Thursday, May 21, 2009

Wolfram Alpha: "computational knowledge engine"

Wolfram|Alpha has been in the news/blogosphere lately.

Search Principle Blog
Mr.W's lecture at Berkman Center, Harvard
The Register's not-so-glowing review
(for more see 1st item in this list)

I've spent a bit of time fiddling with it to see what it can do and whether it might be useful for either myself, health consumers or the health professionals I work with.

So far I have found one potential use which is to look up disease mortality rates. If you type in lung cancer for example, you will get Canadian & world mortality figures (number of deaths & rate of death, per year). If you type lung cancer Italy, you get the results for that country & the world.

More interesting is the list1 of background sources and references that pops up when you click on source information for the original query. In this case:

I guess potentially this is a very quick way to find sources that offer statistics for a particular disease, though you still have to search the resources to find the specific data. Unfortunately Canadian resources are not included. Also not sure which diseases are in there. Only one way to find out...

...even more interesting:

Type in heart attack and you get a risk calculator (based on Framingham) that lets you input age, gender, cholesterol levels, blood pressure, and risk factors, and which then computes the likelihood that the person whose data is inputted will die from a heart attack in the next ten years.2 You are also shown the impact of cholesterol and blood pressure on risk.

I look forward to testing it out further over time. My biggest concern is how reliable and authoritative the information we are getting is. So far my confidence has not been inspired,1 and I'm not ready to recommend it except as something with potential that's fun to play with. Try asking it how old it is.


1 Here's what W|A has to say about the list:
This list is intended as a guide to sources of further information.
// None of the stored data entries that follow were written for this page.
-- ==== Sys2Proof/Laws/Planes.lean ====
section
/-! SUPPORT. The plane primitives lane by lane: one lemma per primitive, so that a proof about planes becomes one
about a lane. -/

namespace Sys2Proof.Machine

open Sys2Proof

/-- Two planes with the same lanes are equal. -/
theorem plane_ext {n : Nat} {p q : Plane n} (h : ∀ (i : Nat) (hi : i < n), p[i] = q[i]) : p = q :=
  Vector.ext h

/-! Lane positions are natural numbers with a bound here: that is the form `simp` brings an indexed lane to. -/

section Lanes

variable {n : Nat} (p q : Plane n) (i : Nat) (hi : i < n)

@[simp] theorem planeZero_lane : (planeZero n)[i] = 0 := by simp [planeZero]

@[simp] theorem planeXor_lane : (planeXor p q)[i] = p[i] ^^^ q[i] := by simp [planeXor]

@[simp] theorem planeAnd_lane : (planeAnd p q)[i] = p[i] &&& q[i] := by simp [planeAnd]

@[simp] theorem planeNot_lane : (planeNot p)[i] = ~~~p[i] := by simp [planeNot]

@[simp] theorem planeXorWord_lane (k : Nat) (v : Lane) :
    (planeXorWord p k v)[i] = if i = k then p[i] ^^^ v else p[i] := by
  simp [planeXorWord]

@[simp] theorem planeShift_lane (x z : Int) :
    (planeShift p x z)[i] = rotl32 p[(sourceLane ⟨i, hi⟩ x).val] z := by
  simp [planeShift]

@[simp] theorem planeFromBytes_lane (b : List Byte) :
    (planeFromBytes b n)[i] = laneOfBytes (byteOrZero b (4 * i)) (byteOrZero b (4 * i + 1))
      (byteOrZero b (4 * i + 2)) (byteOrZero b (4 * i + 3)) := by
  simp [planeFromBytes]

end Lanes

/-- The source position of a lane rotation, as the integer `emod(i - x, n)` of R66. -/
theorem sourceLane_val {n : Nat} (i : Fin n) (x : Int) :
    ((sourceLane i x).val : Int) = ((i.val : Int) - x) % n := by
  have hn : (n : Int) ≠ 0 := by have := i.isLt; omega
  exact Int.toNat_of_nonneg (Int.emod_nonneg _ hn)

/-- The source position is the only lane number with that value. -/
theorem sourceLane_eq {n : Nat} {i j : Fin n} {x : Int} (h : (j.val : Int) = ((i.val : Int) - x) % n) :
    sourceLane i x = j := by
  have := sourceLane_val i x
  exact Fin.ext (by omega)

/-- `rotl32` is the library's rotation by `emod(z, 32)`. -/
theorem rotl32_eq (v : Lane) (z : Int) : rotl32 v z = v.rotateLeft (z % 32).toNat := by
  have h : (z % 32).toNat < 32 := by omega
  unfold rotl32
  simp only
  split
  · next h0 =>
    have hz : v >>> 32 = 0 := by ext k hk; simp
    simp [h0, BitVec.rotateLeft, BitVec.rotateLeftAux, hz]
  · simp [BitVec.rotateLeft, BitVec.rotateLeftAux, Nat.mod_eq_of_lt h]

end Sys2Proof.Machine
end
The inclusion of an item in this list does not necessarily mean that its content was used as the basis for any specific Wolfram|Alpha result.
Hmm. Interesting way to cite your sources. Not sure this would wash in a term paper. I have a feeling the issue will come up again (it was also mentioned in the question period of Mr.W's lecture at Berkman Center, Harvard.)

2 same result if you input myocardial infarction. No link is suggested between the two terms by W|A.


Dean Giustini said...

It was really good to see you at CHLA/ABSC in Winnipeg. I hope next time you and I can get to talk more about what you are doing.

In the meantime, I will be coming back to read the Info.RX Cases blog.


FF said...

Yes it would have been nice to talk more at the conference. Am still thinking about how learning theories can be applied in an instructional (one-shot) rather than teaching (building over time) environment. May write about it at some point.

I guess I'll have to make sure my posts are really interesting from now on!